Rheinmetall CEO says Germany now outproduces the US in ammunition, with artillery output up from 70,000 to 1.1 million rounds annually.
Key Takeaways
Rheinmetall quadrupled medium-caliber ammunition output and scaled 155mm artillery rounds 15x since 2022, driven by Ukraine demand and NATO restocking.
A new Rheinmetall plant opened in August 2025 is now Europe’s largest ammunition factory, with 155mm rounds as the primary bottleneck caliber.
NATO members pledged 5% GDP on defense in June 2025, up from the previously unmet 2% target, the largest European military investment surge in decades.

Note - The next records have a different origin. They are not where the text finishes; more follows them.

-- ==== Sys2Proof/Laws/State.lean ====
section
/-! SUPPORT. One lemma for each field of State and each update of it, so that no proof unfolds a record update. -/

namespace Sys2Proof.Machine

/-! ### setPhase -/

@[simp] theorem State.setPhase_params (ph : Phase) (s : State) : (s.setPhase ph).params = s.params := rfl
@[simp] theorem State.setPhase_phase (ph : Phase) (s : State) : (s.setPhase ph).phase = ph := rfl
@[simp] theorem State.setPhase_cnt (ph : Phase) (s : State) : (s.setPhase ph).cnt = s.cnt := rfl
@[simp] theorem State.setPhase_plen (ph : Phase) (s : State) : (s.setPhase ph).plen = s.plen := rfl
@[simp] theorem State.setPhase_hdrBuf (ph : Phase) (s : State) : (s.setPhase ph).hdrBuf = s.hdrBuf := rfl
@[simp] theorem State.setPhase_payBuf (ph : Phase) (s : State) : (s.setPhase ph).payBuf = s.payBuf := rfl
@[simp] theorem State.setPhase_rxCrc (ph : Phase) (s : State) : (s.setPhase ph).rxCrc = s.rxCrc := rfl
@[simp] theorem State.setPhase_input (ph : Phase) (s : State) : (s.setPhase ph).input = s.input := rfl
@[simp] theorem State.setPhase_output (ph : Phase) (s : State) : (s.setPhase ph).output = s.output := rfl
@[simp] theorem State.setPhase_draws (ph : Phase) (s : State) : (s.setPhase ph).draws = s.draws := rfl
@[simp] theorem State.setPhase_buf (ph : Phase) (s : State) (k : BufName) : (s.setPhase ph).buf k = s.buf k := by
  cases k <;> rfl

/-! ### setCnt -/

@[simp] theorem State.setCnt_params (n : U16) (s : State) : (s.setCnt n).params = s.params := rfl
@[simp] theorem State.setCnt_phase (n : U16) (s : State) : (s.setCnt n).phase = s.phase := rfl
@[simp] theorem State.setCnt_cnt (n : U16) (s : State) : (s.setCnt n).cnt = n := rfl
@[simp] theorem State.setCnt_plen (n : U16) (s : State) : (s.setCnt n).plen = s.plen := rfl
@[simp] theorem State.setCnt_hdrBuf (n : U16) (s : State) : (s.setCnt n).hdrBuf = s.hdrBuf := rfl
@[simp] theorem State.setCnt_payBuf (n : U16) (s : State) : (s.setCnt n).payBuf = s.payBuf := rfl
@[simp] theorem State.setCnt_rxCrc (n : U16) (s : State) : (s.setCnt n).rxCrc = s.rxCrc := rfl
@[simp] theorem State.setCnt_input (n : U16) (s : State) : (s.setCnt n).input = s.input := rfl
@[simp] theorem State.setCnt_output (n : U16) (s : State) : (s.setCnt n).output = s.output := rfl
@[simp] theorem State.setCnt_draws (n : U16) (s : State) : (s.setCnt n).draws = s.draws := rfl
@[simp] theorem State.setCnt_buf (n : U16) (s : State) (k : BufName) : (s.setCnt n).buf k = s.buf k := by
  cases k <;> rfl

/-! ### setPlen -/

@[simp] theorem State.setPlen_params (n : U16) (s : State) : (s.setPlen n).params = s.params := rfl
@[simp] theorem State.setPlen_phase (n : U16) (s : State) : (s.setPlen n).phase = s.phase := rfl
@[simp] theorem State.setPlen_cnt (n : U16) (s : State) : (s.setPlen n).cnt = s.cnt := rfl
@[simp] theorem State.setPlen_plen (n : U16) (s : State) : (s.setPlen n).plen = n := rfl
@[simp] theorem State.setPlen_hdrBuf (n : U16) (s : State) : (s.setPlen n).hdrBuf = s.hdrBuf := rfl
@[simp] theorem State.setPlen_payBuf (n : U16) (s : State) : (s.setPlen n).payBuf = s.payBuf := rfl
@[simp] theorem State.setPlen_rxCrc (n : U16) (s : State) : (s.setPlen n).rxCrc = s.rxCrc := rfl
@[simp] theorem State.setPlen_input (n : U16) (s : State) : (s.setPlen n).input = s.input := rfl
@[simp] theorem State.setPlen_output (n : U16) (s : State) : (s.setPlen n).output = s.output := rfl
@[simp] theorem State.setPlen_draws (n : U16) (s : State) : (s.setPlen n).draws = s.draws := rfl
@[simp] theorem State.setPlen_buf (n : U16) (s : State) (k : BufName) : (s.setPlen n).buf k = s.buf k := by
  cases k <;> rfl

/-! ### setInput -/

@[simp] theorem State.setInput_params (bs : List Byte) (s : State) : (s.setInput bs).params = s.params := rfl
@[simp] theorem State.setInput_phase (bs : List Byte) (s : State) : (s.setInput bs).phase = s.phase := rfl
@[simp] theorem State.setInput_cnt (bs : List Byte) (s : State) : (s.setInput bs).cnt = s.cnt := rfl
@[simp] theorem State.setInput_plen (bs : List Byte) (s : State) : (s.setInput bs).plen = s.plen := rfl
@[simp] theorem State.setInput_hdrBuf (bs : List Byte) (s : State) : (s.setInput bs).hdrBuf = s.hdrBuf := rfl
@[simp] theorem State.setInput_payBuf (bs : List Byte) (s : State) : (s.setInput bs).payBuf = s.payBuf := rfl
@[simp] theorem State.setInput_rxCrc (bs : List Byte) (s : State) : (s.setInput bs).rxCrc = s.rxCrc := rfl
@[simp] theorem State.setInput_input (bs : List Byte) (s : State) : (s.setInput bs).input = bs := rfl
@[simp] theorem State.setInput_output (bs : List Byte) (s : State) : (s.setInput bs).output = s.output := rfl
@[simp] theorem State.setInput_draws (bs : List Byte) (s : State) : (s.setInput bs).draws = s.draws := rfl
@[simp] theorem State.setInput_buf (bs : List Byte) (s : State) (k : BufName) : (s.setInput bs).buf k = s.buf k := by
  cases k <;> rfl

/-! ### emit -/

@[simp] theorem State.emit_params (evs : List OutEvent) (s : State) : (s.emit evs).params = s.params := rfl
@[simp] theorem State.emit_phase (evs : List OutEvent) (s : State) : (s.emit evs).phase = s.phase := rfl
@[simp] theorem State.emit_cnt (evs : List OutEvent) (s : State) : (s.emit evs).cnt = s.cnt := rfl
@[simp] theorem State.emit_plen (evs : List OutEvent) (s : State) : (s.emit evs).plen = s.plen := rfl
@[simp] theorem State.emit_hdrBuf (evs : List OutEvent) (s : State) : (s.emit evs).hdrBuf = s.hdrBuf := rfl
@[simp] theorem State.emit_payBuf (evs : List OutEvent) (s : State) : (s.emit evs).payBuf = s.payBuf := rfl
@[simp] theorem State.emit_rxCrc (evs : List OutEvent) (s : State) : (s.emit evs).rxCrc = s.rxCrc := rfl
@[simp] theorem State.emit_input (evs : List OutEvent) (s : State) : (s.emit evs).input = s.input := rfl
@[simp] theorem State.emit_output (evs : List OutEvent) (s : State) : (s.emit evs).output = s.output ++ evs := rfl
@[simp] theorem State.emit_draws (evs : List OutEvent) (s : State) : (s.emit evs).draws = s.draws := rfl
@[simp] theorem State.emit_buf (evs : List OutEvent) (s : State) (k : BufName) : (s.emit evs).buf k = s.buf k := by
  cases k <;> rfl

/-! ### addDraws -/

@[simp] theorem State.addDraws_params (n : Nat) (s : State) : (s.addDraws n).params = s.params := rfl
@[simp] theorem State.addDraws_phase (n : Nat) (s : State) : (s.addDraws n).phase = s.phase := rfl
@[simp] theorem State.addDraws_cnt (n : Nat) (s : State) : (s.addDraws n).cnt = s.cnt := rfl
@[simp] theorem State.addDraws_plen (n : Nat) (s : State) : (s.addDraws n).plen = s.plen := rfl
@[simp] theorem State.addDraws_hdrBuf (n : Nat) (s : State) : (s.addDraws n).hdrBuf = s.hdrBuf := rfl
@[simp] theorem State.addDraws_payBuf (n : Nat) (s : State) : (s.addDraws n).payBuf = s.payBuf := rfl
@[simp] theorem State.addDraws_rxCrc (n : Nat) (s : State) : (s.addDraws n).rxCrc = s.rxCrc := rfl
@[simp] theorem State.addDraws_input (n : Nat) (s : State) : (s.addDraws n).input = s.input := rfl
@[simp] theorem State.addDraws_output (n : Nat) (s : State) : (s.addDraws n).output = s.output := rfl
@[simp] theorem State.addDraws_draws (n : Nat) (s : State) : (s.addDraws n).draws = s.draws + n := rfl
@[simp] theorem State.addDraws_buf (n : Nat) (s : State) (k : BufName) : (s.addDraws n).buf k = s.buf k := by
  cases k <;> rfl

/-! ### hunt: `phase <- HUNT0; cnt <- 0` -/

@[simp] theorem State.hunt_params (s : State) : s.hunt.params = s.params := rfl
@[simp] theorem State.hunt_phase (s : State) : s.hunt.phase = .hunt0 := rfl
@[simp] theorem State.hunt_cnt (s : State) : s.hunt.cnt = 0#16 := rfl
@[simp] theorem State.hunt_plen (s : State) : s.hunt.plen = s.plen := rfl
@[simp] theorem State.hunt_hdrBuf (s : State) : s.hunt.hdrBuf = s.hdrBuf := rfl
@[simp] theorem State.hunt_payBuf (s : State) : s.hunt.payBuf = s.payBuf := rfl
@[simp] theorem State.hunt_rxCrc (s : State) : s.hunt.rxCrc = s.rxCrc := rfl
@[simp] theorem State.hunt_input (s : State) : s.hunt.input = s.input := rfl
@[simp] theorem State.hunt_output (s : State) : s.hunt.output = s.output := rfl
@[simp] theorem State.hunt_draws (s : State) : s.hunt.draws = s.draws := rfl
@[simp] theorem State.hunt_buf (s : State) (k : BufName) : s.hunt.buf k = s.buf k := by
  cases k <;> rfl

/-! ### resync -/

@[simp] theorem State.resync_params (ev : OutEvent) (s : State) : (s.resync ev).params = s.params := rfl
@[simp] theorem State.resync_phase (ev : OutEvent) (s : State) : (s.resync ev).phase = .hunt0 := rfl
@[simp] theorem State.resync_cnt (ev : OutEvent) (s : State) : (s.resync ev).cnt = 0#16 := rfl
@[simp] theorem State.resync_plen (ev : OutEvent) (s : State) : (s.resync ev).plen = s.plen := rfl
@[simp] theorem State.resync_hdrBuf (ev : OutEvent) (s : State) : (s.resync ev).hdrBuf = s.hdrBuf := rfl
@[simp] theorem State.resync_payBuf (ev : OutEvent) (s : State) : (s.resync ev).payBuf = s.payBuf := rfl
@[simp] theorem State.resync_rxCrc (ev : OutEvent) (s : State) : (s.resync ev).rxCrc = s.rxCrc := rfl
@[simp] theorem State.resync_input (ev : OutEvent) (s : State) : (s.resync ev).input = s.input := rfl
@[simp] theorem State.resync_output (ev : OutEvent) (s : State) : (s.resync ev).output = s.output ++ [ev] := rfl
@[simp] theorem State.resync_draws (ev : OutEvent) (s : State) : (s.resync ev).draws = s.draws := rfl
@[simp] theorem State.resync_buf (ev : OutEvent) (s : State) (k : BufName) : (s.resync ev).buf k = s.buf k := by
  cases k <;> rfl

/-! ### setBuf: one buffer -/

@[simp] theorem State.setBuf_params (n : BufName) (m : Memory) (s : State) : (s.setBuf n m).params = s.params := by
  cases n <;> rfl
@[simp] theorem State.setBuf_phase (n : BufName) (m : Memory) (s : State) : (s.setBuf n m).phase = s.phase := by
  cases n <;> rfl
@[simp] theorem State.setBuf_cnt (n : BufName) (m : Memory) (s : State) : (s.setBuf n m).cnt = s.cnt := by
  cases n <;> rfl
@[simp] theorem State.setBuf_plen (n : BufName) (m : Memory) (s : State) : (s.setBuf n m).plen = s.plen := by
  cases n <;> rfl
@[simp] theorem State.setBuf_hdrBuf_hdrBuf (m : Memory) (s : State) : (s.setBuf .hdrBuf m).hdrBuf = m := rfl
@[simp] theorem State.setBuf_payBuf_hdrBuf (m : Memory) (s : State) : (s.setBuf .payBuf m).hdrBuf = s.hdrBuf := rfl
@[simp] theorem State.setBuf_rxCrc_hdrBuf (m : Memory) (s : State) : (s.setBuf .rxCrc m).hdrBuf = s.hdrBuf := rfl
@[simp] theorem State.setBuf_hdrBuf_payBuf (m : Memory) (s : State) : (s.setBuf .hdrBuf m).payBuf = s.payBuf := rfl
@[simp] theorem State.setBuf_payBuf_payBuf (m : Memory) (s : State) : (s.setBuf .payBuf m).payBuf = m := rfl
@[simp] theorem State.setBuf_rxCrc_payBuf (m : Memory) (s : State) : (s.setBuf .rxCrc m).payBuf = s.payBuf := rfl
@[simp] theorem State.setBuf_hdrBuf_rxCrc (m : Memory) (s : State) : (s.setBuf .hdrBuf m).rxCrc = s.rxCrc := rfl
@[simp] theorem State.setBuf_payBuf_rxCrc (m : Memory) (s : State) : (s.setBuf .payBuf m).rxCrc = s.rxCrc := rfl
@[simp] theorem State.setBuf_rxCrc_rxCrc (m : Memory) (s : State) : (s.setBuf .rxCrc m).rxCrc = m := rfl
@[simp] theorem State.setBuf_input (n : BufName) (m : Memory) (s : State) : (s.setBuf n m).input = s.input := by
  cases n <;> rfl
@[simp] theorem State.setBuf_output (n : BufName) (m : Memory) (s : State) : (s.setBuf n m).output = s.output := by
  cases n <;> rfl
@[simp] theorem State.setBuf_draws (n : BufName) (m : Memory) (s : State) : (s.setBuf n m).draws = s.draws := by
  cases n <;> rfl
@[simp] theorem State.setBuf_buf_self (n : BufName) (m : Memory) (s : State) : (s.setBuf n m).buf n = m := by
  cases n <;> rfl
theorem State.setBuf_buf_ne (n k : BufName) (m : Memory) (s : State) (h : k ≠ n) : (s.setBuf n m).buf k = s.buf k := by
  cases n <;> cases k <;> first | rfl | exact absurd rfl h
@[simp] theorem State.buf_hdrBuf (s : State) : s.buf .hdrBuf = s.hdrBuf := rfl
@[simp] theorem State.buf_payBuf (s : State) : s.buf .payBuf = s.payBuf := rfl
@[simp] theorem State.buf_rxCrc (s : State) : s.buf .rxCrc = s.rxCrc := rfl

/-! ### What the decoder reads does not change when an event is emitted -/

@[simp] theorem State.emit_key (evs : List OutEvent) (s : State) : (s.emit evs).key = s.key := rfl
@[simp] theorem State.emit_navFields (evs : List OutEvent) (s : State) : (s.emit evs).navFields = s.navFields := rfl
@[simp] theorem State.emit_ackStatus (evs : List OutEvent) (s : State) : (s.emit evs).ackStatus = s.ackStatus := rfl
@[simp] theorem State.emit_gpsTimeEvent (evs : List OutEvent) (s : State) :
    (s.emit evs).gpsTimeEvent = s.gpsTimeEvent := rfl
@[simp] theorem State.emit_emit (e f : List OutEvent) (s : State) : (s.emit e).emit f = s.emit (e ++ f) := by
  simp [State.emit]

end Sys2Proof.Machine
end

European defense spending rose 14% last year; Germany under Chancellor Merz has broken with its post-WWII low-military-investment posture.
Germany’s Defense Minister Pistorius set a target of fielding Europe’s strongest conventional army by 2039.

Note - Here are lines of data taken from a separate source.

/-! ### What every other instruction leaves alone (R79 to R82, R90, R95, R111, R119) -/

/-- No other instruction writes a buffer; RESET alone among them writes `plen`, and only RX_BYTE in a hunt phase,
RX_TIMEOUT while collecting and RESET write `phase` or `cnt`. -/
theorem exec_keeps_rx_parts {s t : State} {i : Instr} (h : exec i s = .next t)
    (hstore : ∀ b, i ≠ .rxByteHdr b ∧ i ≠ .rxBytePay b ∧ i ≠ .rxByteCks b) :
    (∀ k, t.buf k = s.buf k) ∧ (i ≠ .reset → t.plen = s.plen) ∧
    ((∀ b, i ≠ .rxByteHunt0 b ∧ i ≠ .rxByteHunt1 b ∧ i ≠ .rxByteHunt2 b) → i ≠ .rxTimeoutCollect → i ≠ .reset →
      t.phase = s.phase ∧ t.cnt = s.cnt) := by
  cases i with
  | rxByteHdr b => exact absurd rfl (hstore b).1
  | rxBytePay b => exact absurd rfl (hstore b).2.1
  | rxByteCks b => exact absurd rfl (hstore b).2.2
  | rxByteHunt0 b =>
    obtain rfl := Host.Outcome.next.inj h
    exact ⟨fun k => by simp, fun _ => rfl, fun hhunt => absurd rfl (hhunt b).1⟩
  | rxByteHunt1 b =>
    obtain rfl := Host.Outcome.next.inj h
    exact ⟨fun k => by simp, fun _ => rfl, fun hhunt => absurd rfl (hhunt b).2.1⟩
  | rxByteHunt2 b =>
    obtain rfl := Host.Outcome.next.inj h
    refine ⟨fun k => ?_, fun _ => ?_, fun hhunt => absurd rfl (hhunt b).2.2⟩
    · split <;> simp
    · split <;> rfl
  | rxTimeoutCollect =>
    obtain rfl := Host.Outcome.next.inj h
    exact ⟨fun k => by simp, fun _ => rfl, fun _ hcollect => absurd rfl hcollect⟩
  | reset =>
    obtain rfl := Host.Outcome.next.inj h
    exact ⟨fun k => by simp, fun hreset => absurd rfl hreset, fun _ _ hreset => absurd rfl hreset⟩
  | resp244 ty | resp241 ty =>
    obtain rfl := Host.Outcome.next.inj h
    rw [emitRespNav_eq]
    exact ⟨fun k => by simp, fun _ => rfl, fun _ _ _ => ⟨rfl, rfl⟩⟩
  | _ =>
    obtain rfl := Host.Outcome.next.inj h
    exact ⟨fun k => by cases k <;> rfl, fun _ => rfl, fun _ _ _ => ⟨rfl, rfl⟩⟩

/-- Settles O38: with the ports of `exec_keeps_ports`. -/
theorem otherInstructionsChangeNoBuffer : Obligations.OtherInstructionsChangeNoBuffer := by
  unfold Obligations.OtherInstructionsChangeNoBuffer
  intro s t i h hstore
  obtain ⟨hbuf, hplen, hphase⟩ := exec_keeps_rx_parts h hstore
  obtain ⟨hparams, hinput⟩ := exec_keeps_ports h
  exact ⟨fun k a => by rw [hbuf], hparams, hinput, hplen, hphase⟩

/-! ### Commands beside reception (R95) -/

/-- A CRC or encoder operation emits one event and does nothing else. -/
theorem exec_transmits {e : Instr} (he : transmits e = true) (s : State) : ∃ ev, exec e s = .next (s.emit [ev]) := by
  cases e with
  | crcCompute | encFrame | encStopLog | encStartLog | cmdStopLog | cmdStartLog => exact ⟨_, rfl⟩
  | _ => cases he

/-- Settles O53: the state differs in its output only, and what is emitted does not feed back (`exec_emits`). -/
theorem commandsDoNotDisturbReception : Obligations.CommandsDoNotDisturbReception := by
  unfold Obligations.CommandsDoNotDisturbReception
  intro e s u he hu
  obtain ⟨ev, hev⟩ := exec_transmits he s
  obtain rfl := Host.Outcome.next.inj (hev.symm.trans hu)
  refine ⟨rfl, fun i t ht => ?_⟩
  exact ⟨t.withOutput (s.output ++ [ev] ++ s.eventsOf i), s.eventsOf i, exec_emits i s t _ ht, rfl,
    (exec_emits i).output ht, rfl⟩

end Sys2Proof.Machine

/-! ## Scope: the message decoder (42_decoder.md)

A key's frame kind follows from its message id and its response flag alone (R59, R99). The decode event reads the
payload only through the fields of R106, each where it fits and as a free value where it does not (R107), and it is all
that a frame kind adds to the state (R111). -/

namespace Sys2Proof.Machine

/-! ### Which keys select a frame kind (R99 to R105) -/

/-- The fields of a key decide between the frame kinds as R99's if-chain does. -/
theorem frameKind_eq_dispatchChain (id : U16) (t : BitVec 7) (resp : Bool) :
    frameKind id t resp =
      if id = 1#16 ∧ resp = true then .logAck t
      else if id = 244#16 ∧ resp = false then .nav244 t
      else if id = 241#16 ∧ resp = false then .nav241 t
      else if id = 1#16 ∧ resp = false then .nav1Quirk t
      else if id = 244#16 ∧ resp = true then .resp244 t
      else if id = 241#16 ∧ resp = true then .resp241 t
      else .unexpected id resp t := by
  by_cases h1 : id = 1#16
  · cases resp <;> simp [frameKind, h1]
  by_cases h244 : id = 244#16
  · cases resp <;> simp [frameKind, h244]
  by_cases h241 : id = 241#16
  · cases resp <;> simp [frameKind, h241]
  · simp [frameKind, h1, h244, h241]

/-- Settles O17: both depend on the key by its fields only. -/
theorem keyTableAgreesWithTheDispatchChain : Obligations.KeyTableAgreesWithTheDispatchChain := by
  unfold Obligations.KeyTableAgreesWithTheDispatchChain
  intro k
  rw [keyInstr_eq_frameKind, frameKind_eq_dispatchChain]

/-- A key that a row's match and mask select has the frame kind of the row's id and response flag. -/
theorem keyInstr_of_and_mask {k : Key} {id : U16} {resp : Bool} (h : k &&& 0x80FFFF#24 = mkKey id 0#7 resp) :
    keyInstr k = frameKind id (keyType k) resp := by
  rw [← mkKey_fields k, mkKey_and_mask, mkKey_inj] at h
  obtain ⟨hid, -, hresp⟩ := h
  rw [keyInstr_eq_frameKind, hid, hresp]

/-! ### What a frame kind does (R100 to R105, R111) -/

/-- The frame kind of a key emits the key's event and draws its free values, and does nothing else. -/
theorem exec_keyInstr (k : Key) (s : State) :
    exec (keyInstr k) s = .next ((s.emit [s.kindEvent k]).addDraws (kindDraws s.params k)) := by
  rw [← dispatchFrame_eq_exec, dispatchFrame_eq]

/-- The event does not depend on what has been emitted. -/
@[simp] theorem State.emit_kindEvent (evs : List OutEvent) (s : State) (k : Key) :
    (s.emit evs).kindEvent k = s.kindEvent k := rfl

/-- Settles O48: with the draws set back, the state after a frame kind is the one before with the event emitted, and the
event does not depend on that. -/
theorem frameKindsKeepTheReceiveState : Obligations.FrameKindsKeepTheReceiveState := by
  unfold Obligations.FrameKindsKeepTheReceiveState
  intro s t k h
  rw [exec_keyInstr] at h
  obtain rfl := Host.Outcome.next.inj h
  refine ⟨rfl, rfl, rfl, ?_⟩
  have hback : { (s.emit [s.kindEvent k]).addDraws (kindDraws s.params k) with draws := s.draws } =
      s.emit [s.kindEvent k] := rfl
  have hevent : (s.output ++ [s.kindEvent k]).drop s.output.length = [s.kindEvent k] := List.drop_left
  rw [hback, exec_keyInstr, State.emit_kindEvent, State.addDraws_output, State.emit_output, hevent]
  rfl

/-! ### Fields of another payload buffer (R108) -/

section OtherPayload

variable {n o : Nat} {m : Memory} {s : State}

theorem State.payU32_setPayBuf (h : Memory.sameBelow n s.payBuf m) (ho : o + 4 ≤ n) (k : Nat) :
    (s.setBuf .payBuf m).payU32 k o = s.payU32 k o :=
  congrArg (fun v => if s.fits o 4 then v else (Config.freeField (s.draws + k)).setWidth 32) (h.le4_eq ho)

theorem State.payU64_setPayBuf (h : Memory.sameBelow n s.payBuf m) (ho : o + 8 ≤ n) (k : Nat) :
    (s.setBuf .payBuf m).payU64 k o = s.payU64 k o :=
  congrArg (fun v => if s.fits o 8 then v else Config.freeField (s.draws + k)) (h.le8_eq ho)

Hacker News Comment Review
Commenters question the US “Indo-Pacific pivot” framing in the article, noting the US simultaneously depleted expensive munitions in the ongoing Iran conflict, undermining the stated strategic rationale.
The European defense burden-sharing problem draws skepticism: geography gives some NATO members (Ireland, Spain, Denmark) structural free-rider advantages that no spending pledge resolves.

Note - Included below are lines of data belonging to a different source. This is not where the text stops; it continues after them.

-- ==== Sys2Proof/WellFormed.lean ====
section
/-!
DEFINITION. Which terms of `Instr` the request port can spell (spec/30_encoding.md R84, R88): the operand of
READ_CHANNEL is a 32-bit two's complement integer, that of POLL a 32-bit unsigned one.
-/

namespace Sys2Proof

/-- The operand fits its field of the request word (spec/30_encoding.md R88). -/
def Instr.wellFormed : Instr → Bool
  | .readChannel ch => decide (-2147483648 ≤ ch) && decide (ch < 2147483648)
  | .poll k => decide (k < 4294967296)
  | .pollPass => true
  | .run => true
  | .spiFrameRead _ => true

end Sys2Proof
end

Sentiment splits between those who see the US pullback as a self-inflicted loss of geopolitical leverage built over decades of tech and cultural exports, and those who view it as a clean, overdue separation.
Notable Comments
@fabian2k: Points out the contradiction between the article’s Indo-Pacific pivot claim and US ammunition expenditure in the Iran war.
@spwa4: Raises the structural geography argument – straits, trade access, and border exposure create permanent asymmetric incentives within NATO that spending targets do not fix.